| YOUR ASSIGNMENT |
When you reach the line containing "(s.reform).grid i = s.grid i := rfl" in the entries below, start writing out each line exactly, and stop after the line containing "theorem State.setGrid_tone (s".

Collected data
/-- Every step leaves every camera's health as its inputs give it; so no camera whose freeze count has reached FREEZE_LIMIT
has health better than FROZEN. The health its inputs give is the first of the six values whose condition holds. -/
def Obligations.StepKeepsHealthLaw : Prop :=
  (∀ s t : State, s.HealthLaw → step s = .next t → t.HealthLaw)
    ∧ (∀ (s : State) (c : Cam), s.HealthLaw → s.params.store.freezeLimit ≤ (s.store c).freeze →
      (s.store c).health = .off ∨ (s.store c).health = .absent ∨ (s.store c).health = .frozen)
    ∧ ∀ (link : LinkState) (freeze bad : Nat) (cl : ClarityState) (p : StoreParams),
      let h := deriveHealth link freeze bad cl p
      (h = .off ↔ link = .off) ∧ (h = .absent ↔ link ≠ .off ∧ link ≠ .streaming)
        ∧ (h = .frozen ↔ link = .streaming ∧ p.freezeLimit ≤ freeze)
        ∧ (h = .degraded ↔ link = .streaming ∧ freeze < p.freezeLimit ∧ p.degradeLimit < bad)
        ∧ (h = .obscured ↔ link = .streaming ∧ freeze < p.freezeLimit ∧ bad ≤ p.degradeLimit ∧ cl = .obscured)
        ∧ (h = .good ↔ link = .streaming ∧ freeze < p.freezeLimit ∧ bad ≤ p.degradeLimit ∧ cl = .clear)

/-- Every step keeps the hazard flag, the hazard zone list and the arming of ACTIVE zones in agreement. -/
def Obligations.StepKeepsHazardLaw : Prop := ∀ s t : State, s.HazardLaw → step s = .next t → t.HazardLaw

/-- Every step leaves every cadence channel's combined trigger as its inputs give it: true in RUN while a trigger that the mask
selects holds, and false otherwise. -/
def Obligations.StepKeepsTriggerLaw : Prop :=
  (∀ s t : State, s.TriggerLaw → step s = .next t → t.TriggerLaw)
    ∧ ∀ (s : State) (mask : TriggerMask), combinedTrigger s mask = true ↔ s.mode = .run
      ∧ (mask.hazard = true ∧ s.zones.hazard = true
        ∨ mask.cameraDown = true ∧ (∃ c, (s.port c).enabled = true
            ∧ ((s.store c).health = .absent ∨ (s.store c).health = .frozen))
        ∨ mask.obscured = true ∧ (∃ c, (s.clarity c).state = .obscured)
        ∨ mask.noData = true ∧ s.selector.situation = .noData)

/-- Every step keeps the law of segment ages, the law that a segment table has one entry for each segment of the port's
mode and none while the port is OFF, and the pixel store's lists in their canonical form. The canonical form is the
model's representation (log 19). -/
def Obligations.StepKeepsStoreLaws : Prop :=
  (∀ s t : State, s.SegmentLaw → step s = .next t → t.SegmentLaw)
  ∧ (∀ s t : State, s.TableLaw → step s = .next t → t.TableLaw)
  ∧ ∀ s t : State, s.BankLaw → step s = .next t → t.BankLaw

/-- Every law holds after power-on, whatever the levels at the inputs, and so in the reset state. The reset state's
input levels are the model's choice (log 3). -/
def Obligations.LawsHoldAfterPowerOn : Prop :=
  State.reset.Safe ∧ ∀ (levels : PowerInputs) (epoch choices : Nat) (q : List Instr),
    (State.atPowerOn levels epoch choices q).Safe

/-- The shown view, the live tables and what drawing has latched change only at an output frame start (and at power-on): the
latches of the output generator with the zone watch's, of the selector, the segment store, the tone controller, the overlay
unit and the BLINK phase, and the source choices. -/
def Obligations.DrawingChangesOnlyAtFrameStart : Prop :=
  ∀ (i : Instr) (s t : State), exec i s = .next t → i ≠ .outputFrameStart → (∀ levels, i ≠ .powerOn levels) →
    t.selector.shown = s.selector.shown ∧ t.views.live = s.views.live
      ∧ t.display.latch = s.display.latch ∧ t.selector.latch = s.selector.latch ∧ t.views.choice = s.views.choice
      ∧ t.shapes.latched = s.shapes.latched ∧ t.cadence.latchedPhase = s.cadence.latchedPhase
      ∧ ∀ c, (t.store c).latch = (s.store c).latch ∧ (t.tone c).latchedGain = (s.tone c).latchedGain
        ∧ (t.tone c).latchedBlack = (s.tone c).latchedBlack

---

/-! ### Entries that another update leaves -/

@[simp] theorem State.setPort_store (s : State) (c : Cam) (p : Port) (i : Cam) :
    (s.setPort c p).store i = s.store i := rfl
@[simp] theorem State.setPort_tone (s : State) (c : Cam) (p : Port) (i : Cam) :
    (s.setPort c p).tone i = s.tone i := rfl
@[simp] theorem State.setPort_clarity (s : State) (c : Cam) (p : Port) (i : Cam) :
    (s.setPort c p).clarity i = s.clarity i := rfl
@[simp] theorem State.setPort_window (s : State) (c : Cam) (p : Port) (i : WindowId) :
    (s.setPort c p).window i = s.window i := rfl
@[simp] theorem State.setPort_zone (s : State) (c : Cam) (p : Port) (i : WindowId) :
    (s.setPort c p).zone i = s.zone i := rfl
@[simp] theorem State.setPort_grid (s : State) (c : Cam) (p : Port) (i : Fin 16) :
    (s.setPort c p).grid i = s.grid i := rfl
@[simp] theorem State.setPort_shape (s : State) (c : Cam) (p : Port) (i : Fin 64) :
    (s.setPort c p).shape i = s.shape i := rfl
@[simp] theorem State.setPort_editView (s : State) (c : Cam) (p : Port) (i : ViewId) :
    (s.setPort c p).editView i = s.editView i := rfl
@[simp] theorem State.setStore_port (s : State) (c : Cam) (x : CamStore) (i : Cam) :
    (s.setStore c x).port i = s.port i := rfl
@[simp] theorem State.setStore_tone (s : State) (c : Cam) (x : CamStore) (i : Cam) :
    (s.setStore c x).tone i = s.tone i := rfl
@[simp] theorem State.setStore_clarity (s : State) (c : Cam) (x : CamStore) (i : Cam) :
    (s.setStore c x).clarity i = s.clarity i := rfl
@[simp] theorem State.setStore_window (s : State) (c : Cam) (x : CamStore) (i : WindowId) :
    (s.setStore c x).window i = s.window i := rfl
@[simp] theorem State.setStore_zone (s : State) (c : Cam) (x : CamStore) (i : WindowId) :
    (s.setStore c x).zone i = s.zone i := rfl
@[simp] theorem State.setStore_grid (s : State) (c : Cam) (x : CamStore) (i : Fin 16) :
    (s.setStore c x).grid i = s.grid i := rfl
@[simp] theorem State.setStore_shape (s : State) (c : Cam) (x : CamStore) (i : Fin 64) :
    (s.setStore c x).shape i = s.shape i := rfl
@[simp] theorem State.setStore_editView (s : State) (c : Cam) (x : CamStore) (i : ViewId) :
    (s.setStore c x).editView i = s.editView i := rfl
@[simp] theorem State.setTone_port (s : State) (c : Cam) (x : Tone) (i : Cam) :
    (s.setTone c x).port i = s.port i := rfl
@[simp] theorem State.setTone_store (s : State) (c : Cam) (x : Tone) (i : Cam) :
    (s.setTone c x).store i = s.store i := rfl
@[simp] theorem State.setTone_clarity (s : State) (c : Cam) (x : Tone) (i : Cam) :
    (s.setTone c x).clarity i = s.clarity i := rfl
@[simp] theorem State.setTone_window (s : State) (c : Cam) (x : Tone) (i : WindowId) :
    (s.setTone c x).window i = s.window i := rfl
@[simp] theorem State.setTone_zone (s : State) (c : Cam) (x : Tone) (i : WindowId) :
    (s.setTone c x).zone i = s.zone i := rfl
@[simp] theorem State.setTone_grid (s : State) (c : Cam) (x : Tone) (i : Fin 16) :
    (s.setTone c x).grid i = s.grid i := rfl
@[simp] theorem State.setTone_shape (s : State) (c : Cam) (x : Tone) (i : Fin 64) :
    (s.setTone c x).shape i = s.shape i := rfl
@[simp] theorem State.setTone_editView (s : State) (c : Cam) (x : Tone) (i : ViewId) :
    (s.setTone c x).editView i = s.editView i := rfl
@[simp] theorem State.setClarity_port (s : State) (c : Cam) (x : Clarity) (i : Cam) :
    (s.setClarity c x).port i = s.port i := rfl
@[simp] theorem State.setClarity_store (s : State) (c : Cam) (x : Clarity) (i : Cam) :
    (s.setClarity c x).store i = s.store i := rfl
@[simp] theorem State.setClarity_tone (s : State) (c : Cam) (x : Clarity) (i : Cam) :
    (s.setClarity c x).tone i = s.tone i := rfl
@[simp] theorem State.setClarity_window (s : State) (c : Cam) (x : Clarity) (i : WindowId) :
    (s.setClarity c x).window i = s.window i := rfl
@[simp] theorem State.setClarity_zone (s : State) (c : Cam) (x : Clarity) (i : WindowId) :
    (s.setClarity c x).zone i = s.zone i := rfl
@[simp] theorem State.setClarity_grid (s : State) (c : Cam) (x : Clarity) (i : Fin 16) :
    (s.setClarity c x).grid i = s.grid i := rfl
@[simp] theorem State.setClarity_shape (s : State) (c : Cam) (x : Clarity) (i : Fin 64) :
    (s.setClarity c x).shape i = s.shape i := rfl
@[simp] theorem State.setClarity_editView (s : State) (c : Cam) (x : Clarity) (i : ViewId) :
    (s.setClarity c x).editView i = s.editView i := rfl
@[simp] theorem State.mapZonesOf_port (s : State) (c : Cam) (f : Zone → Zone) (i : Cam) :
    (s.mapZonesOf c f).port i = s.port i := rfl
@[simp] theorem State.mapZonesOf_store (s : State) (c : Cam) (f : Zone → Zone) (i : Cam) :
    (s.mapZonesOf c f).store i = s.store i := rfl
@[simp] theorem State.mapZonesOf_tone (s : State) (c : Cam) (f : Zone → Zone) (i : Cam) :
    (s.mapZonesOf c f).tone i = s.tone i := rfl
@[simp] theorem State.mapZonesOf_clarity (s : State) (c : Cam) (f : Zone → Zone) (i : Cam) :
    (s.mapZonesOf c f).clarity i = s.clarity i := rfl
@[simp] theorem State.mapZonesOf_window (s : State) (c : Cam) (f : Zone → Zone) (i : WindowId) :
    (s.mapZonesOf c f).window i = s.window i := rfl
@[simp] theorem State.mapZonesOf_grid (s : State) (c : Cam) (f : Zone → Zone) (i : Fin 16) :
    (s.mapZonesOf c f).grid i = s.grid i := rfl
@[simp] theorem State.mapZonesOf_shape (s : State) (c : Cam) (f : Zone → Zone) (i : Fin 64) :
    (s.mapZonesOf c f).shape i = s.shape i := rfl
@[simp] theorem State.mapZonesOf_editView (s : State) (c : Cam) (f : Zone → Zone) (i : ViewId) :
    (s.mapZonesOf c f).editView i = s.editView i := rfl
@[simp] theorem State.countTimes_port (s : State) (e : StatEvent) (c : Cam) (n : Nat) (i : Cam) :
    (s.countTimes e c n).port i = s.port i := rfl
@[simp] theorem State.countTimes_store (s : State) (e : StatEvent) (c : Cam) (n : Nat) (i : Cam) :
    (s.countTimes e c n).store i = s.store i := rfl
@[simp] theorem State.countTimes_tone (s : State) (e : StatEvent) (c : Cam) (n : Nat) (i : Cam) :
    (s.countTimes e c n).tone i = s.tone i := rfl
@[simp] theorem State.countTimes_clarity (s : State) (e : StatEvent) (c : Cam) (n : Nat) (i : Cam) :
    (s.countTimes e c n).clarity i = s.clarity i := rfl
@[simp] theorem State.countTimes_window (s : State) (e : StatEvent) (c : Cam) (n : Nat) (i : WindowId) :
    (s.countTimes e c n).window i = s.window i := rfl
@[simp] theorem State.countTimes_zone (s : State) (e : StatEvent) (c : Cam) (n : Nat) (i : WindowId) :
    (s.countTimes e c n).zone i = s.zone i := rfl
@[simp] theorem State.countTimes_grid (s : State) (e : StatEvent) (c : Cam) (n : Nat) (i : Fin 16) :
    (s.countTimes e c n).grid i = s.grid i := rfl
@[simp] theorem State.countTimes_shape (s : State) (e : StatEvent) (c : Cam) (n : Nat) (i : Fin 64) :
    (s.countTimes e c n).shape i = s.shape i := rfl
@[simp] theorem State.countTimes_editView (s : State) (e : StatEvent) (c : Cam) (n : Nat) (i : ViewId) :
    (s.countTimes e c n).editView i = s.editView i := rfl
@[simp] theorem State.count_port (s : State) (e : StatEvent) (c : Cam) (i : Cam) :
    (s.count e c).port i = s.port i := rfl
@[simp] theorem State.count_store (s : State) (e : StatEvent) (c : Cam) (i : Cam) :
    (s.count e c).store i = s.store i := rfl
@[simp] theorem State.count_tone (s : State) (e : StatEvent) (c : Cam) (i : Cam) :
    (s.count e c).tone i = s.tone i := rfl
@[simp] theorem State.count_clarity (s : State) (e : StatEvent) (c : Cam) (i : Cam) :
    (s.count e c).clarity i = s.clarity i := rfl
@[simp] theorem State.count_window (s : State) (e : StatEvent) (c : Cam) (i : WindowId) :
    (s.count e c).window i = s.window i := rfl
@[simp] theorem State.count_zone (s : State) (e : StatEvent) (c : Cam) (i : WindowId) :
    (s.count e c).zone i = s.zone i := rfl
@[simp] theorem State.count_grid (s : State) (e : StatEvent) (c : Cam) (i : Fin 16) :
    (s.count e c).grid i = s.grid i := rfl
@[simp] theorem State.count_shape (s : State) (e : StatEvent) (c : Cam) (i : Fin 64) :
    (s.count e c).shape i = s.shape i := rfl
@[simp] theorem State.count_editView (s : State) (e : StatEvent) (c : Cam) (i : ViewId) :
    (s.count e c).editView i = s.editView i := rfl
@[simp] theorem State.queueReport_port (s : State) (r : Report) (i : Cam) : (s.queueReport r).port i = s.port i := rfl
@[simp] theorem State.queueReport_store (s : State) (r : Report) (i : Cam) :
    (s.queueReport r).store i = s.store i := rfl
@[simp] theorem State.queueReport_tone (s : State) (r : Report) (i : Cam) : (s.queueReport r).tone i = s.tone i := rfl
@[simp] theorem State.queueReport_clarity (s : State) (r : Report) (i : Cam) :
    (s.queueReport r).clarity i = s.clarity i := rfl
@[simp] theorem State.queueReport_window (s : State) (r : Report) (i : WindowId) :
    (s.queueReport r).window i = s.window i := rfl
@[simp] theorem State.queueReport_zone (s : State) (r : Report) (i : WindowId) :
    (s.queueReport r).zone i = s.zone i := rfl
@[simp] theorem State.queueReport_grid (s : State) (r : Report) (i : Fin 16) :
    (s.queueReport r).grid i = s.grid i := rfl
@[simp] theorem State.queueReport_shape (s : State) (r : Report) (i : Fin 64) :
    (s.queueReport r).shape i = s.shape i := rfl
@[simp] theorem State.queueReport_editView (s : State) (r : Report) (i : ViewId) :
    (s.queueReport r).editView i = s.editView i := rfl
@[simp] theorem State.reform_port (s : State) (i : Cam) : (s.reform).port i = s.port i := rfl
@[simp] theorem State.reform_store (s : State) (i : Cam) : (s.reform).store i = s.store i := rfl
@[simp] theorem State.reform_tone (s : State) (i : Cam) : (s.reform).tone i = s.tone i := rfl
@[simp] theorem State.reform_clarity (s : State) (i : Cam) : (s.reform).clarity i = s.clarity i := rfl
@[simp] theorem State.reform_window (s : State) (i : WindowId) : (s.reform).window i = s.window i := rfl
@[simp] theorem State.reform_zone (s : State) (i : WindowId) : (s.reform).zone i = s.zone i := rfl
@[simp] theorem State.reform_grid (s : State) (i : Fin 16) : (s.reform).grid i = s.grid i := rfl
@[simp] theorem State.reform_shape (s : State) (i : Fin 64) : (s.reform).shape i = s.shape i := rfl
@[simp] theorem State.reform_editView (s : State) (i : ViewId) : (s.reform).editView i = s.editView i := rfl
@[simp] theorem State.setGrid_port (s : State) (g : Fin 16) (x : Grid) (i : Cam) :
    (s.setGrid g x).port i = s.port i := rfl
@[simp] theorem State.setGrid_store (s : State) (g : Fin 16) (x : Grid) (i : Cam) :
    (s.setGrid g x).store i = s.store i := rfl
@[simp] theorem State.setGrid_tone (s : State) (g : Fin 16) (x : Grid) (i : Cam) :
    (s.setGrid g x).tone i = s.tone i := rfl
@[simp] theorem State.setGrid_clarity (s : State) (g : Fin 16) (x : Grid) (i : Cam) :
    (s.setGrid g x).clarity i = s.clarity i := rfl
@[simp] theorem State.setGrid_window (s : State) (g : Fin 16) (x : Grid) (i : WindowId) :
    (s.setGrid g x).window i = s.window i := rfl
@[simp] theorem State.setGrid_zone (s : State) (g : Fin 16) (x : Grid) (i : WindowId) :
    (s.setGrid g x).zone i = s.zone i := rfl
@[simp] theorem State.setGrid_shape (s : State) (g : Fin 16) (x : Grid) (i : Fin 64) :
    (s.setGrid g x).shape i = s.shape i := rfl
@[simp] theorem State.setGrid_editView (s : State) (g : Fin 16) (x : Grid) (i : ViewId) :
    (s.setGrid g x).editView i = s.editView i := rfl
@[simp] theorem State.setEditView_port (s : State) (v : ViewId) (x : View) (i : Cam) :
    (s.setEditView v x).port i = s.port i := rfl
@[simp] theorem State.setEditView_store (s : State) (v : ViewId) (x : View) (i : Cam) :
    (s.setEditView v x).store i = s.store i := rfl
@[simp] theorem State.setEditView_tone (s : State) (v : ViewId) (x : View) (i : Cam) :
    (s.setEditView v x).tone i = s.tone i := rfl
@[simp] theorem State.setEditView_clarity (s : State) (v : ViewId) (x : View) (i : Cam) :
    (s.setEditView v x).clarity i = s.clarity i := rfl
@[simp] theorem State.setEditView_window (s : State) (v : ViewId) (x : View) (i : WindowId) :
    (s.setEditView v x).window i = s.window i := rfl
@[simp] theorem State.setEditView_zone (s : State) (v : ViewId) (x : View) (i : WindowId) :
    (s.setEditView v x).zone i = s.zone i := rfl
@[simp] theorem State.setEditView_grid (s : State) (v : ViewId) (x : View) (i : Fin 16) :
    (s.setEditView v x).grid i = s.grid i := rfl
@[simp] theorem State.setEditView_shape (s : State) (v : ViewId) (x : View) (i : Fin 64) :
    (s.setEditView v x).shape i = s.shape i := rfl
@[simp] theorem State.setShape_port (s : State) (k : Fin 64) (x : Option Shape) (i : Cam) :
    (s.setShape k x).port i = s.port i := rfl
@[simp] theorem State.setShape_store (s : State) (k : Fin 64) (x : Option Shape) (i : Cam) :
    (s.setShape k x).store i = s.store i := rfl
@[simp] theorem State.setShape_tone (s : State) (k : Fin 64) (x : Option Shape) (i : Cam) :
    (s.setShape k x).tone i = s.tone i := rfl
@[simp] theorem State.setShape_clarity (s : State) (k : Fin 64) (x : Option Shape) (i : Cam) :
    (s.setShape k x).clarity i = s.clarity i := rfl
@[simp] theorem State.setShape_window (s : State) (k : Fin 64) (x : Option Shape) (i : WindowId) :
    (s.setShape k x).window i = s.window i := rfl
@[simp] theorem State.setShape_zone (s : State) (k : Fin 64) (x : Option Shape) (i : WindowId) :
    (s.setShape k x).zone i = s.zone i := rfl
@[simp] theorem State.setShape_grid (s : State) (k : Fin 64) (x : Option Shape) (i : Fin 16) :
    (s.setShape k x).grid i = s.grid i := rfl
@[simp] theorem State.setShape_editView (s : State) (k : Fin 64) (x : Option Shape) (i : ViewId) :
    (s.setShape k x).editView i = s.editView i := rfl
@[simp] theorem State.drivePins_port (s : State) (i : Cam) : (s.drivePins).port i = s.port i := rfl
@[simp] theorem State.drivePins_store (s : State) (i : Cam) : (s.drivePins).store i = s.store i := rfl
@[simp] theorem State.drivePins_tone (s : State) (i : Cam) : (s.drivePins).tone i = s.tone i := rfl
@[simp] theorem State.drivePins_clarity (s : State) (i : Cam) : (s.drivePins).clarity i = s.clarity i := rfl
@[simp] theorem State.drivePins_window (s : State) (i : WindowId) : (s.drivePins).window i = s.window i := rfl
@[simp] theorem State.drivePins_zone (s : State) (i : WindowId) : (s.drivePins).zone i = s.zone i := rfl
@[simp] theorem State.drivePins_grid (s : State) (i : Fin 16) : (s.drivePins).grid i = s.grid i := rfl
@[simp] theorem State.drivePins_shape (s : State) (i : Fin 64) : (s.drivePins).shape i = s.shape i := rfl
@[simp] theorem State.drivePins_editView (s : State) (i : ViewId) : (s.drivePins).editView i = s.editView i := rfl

| ANSWER TO THE PROBLEM |
@[simp] theorem State.reform_grid (s : State) (i : Fin 16) : (s.reform).grid i = s.grid i := rfl
@[simp] theorem State.reform_shape (s : State) (i : Fin 64) : (s.reform).shape i = s.shape i := rfl
@[simp] theorem State.reform_editView (s : State) (i : ViewId) : (s.reform).editView i = s.editView i := rfl
@[simp] theorem State.setGrid_port (s : State) (g : Fin 16) (x : Grid) (i : Cam) :
    (s.setGrid g x).port i = s.port i := rfl
@[simp] theorem State.setGrid_store (s : State) (g : Fin 16) (x : Grid) (i : Cam) :
    (s.setGrid g x).store i = s.store i := rfl
@[simp] theorem State.setGrid_tone (s : State) (g : Fin 16) (x : Grid) (i : Cam) :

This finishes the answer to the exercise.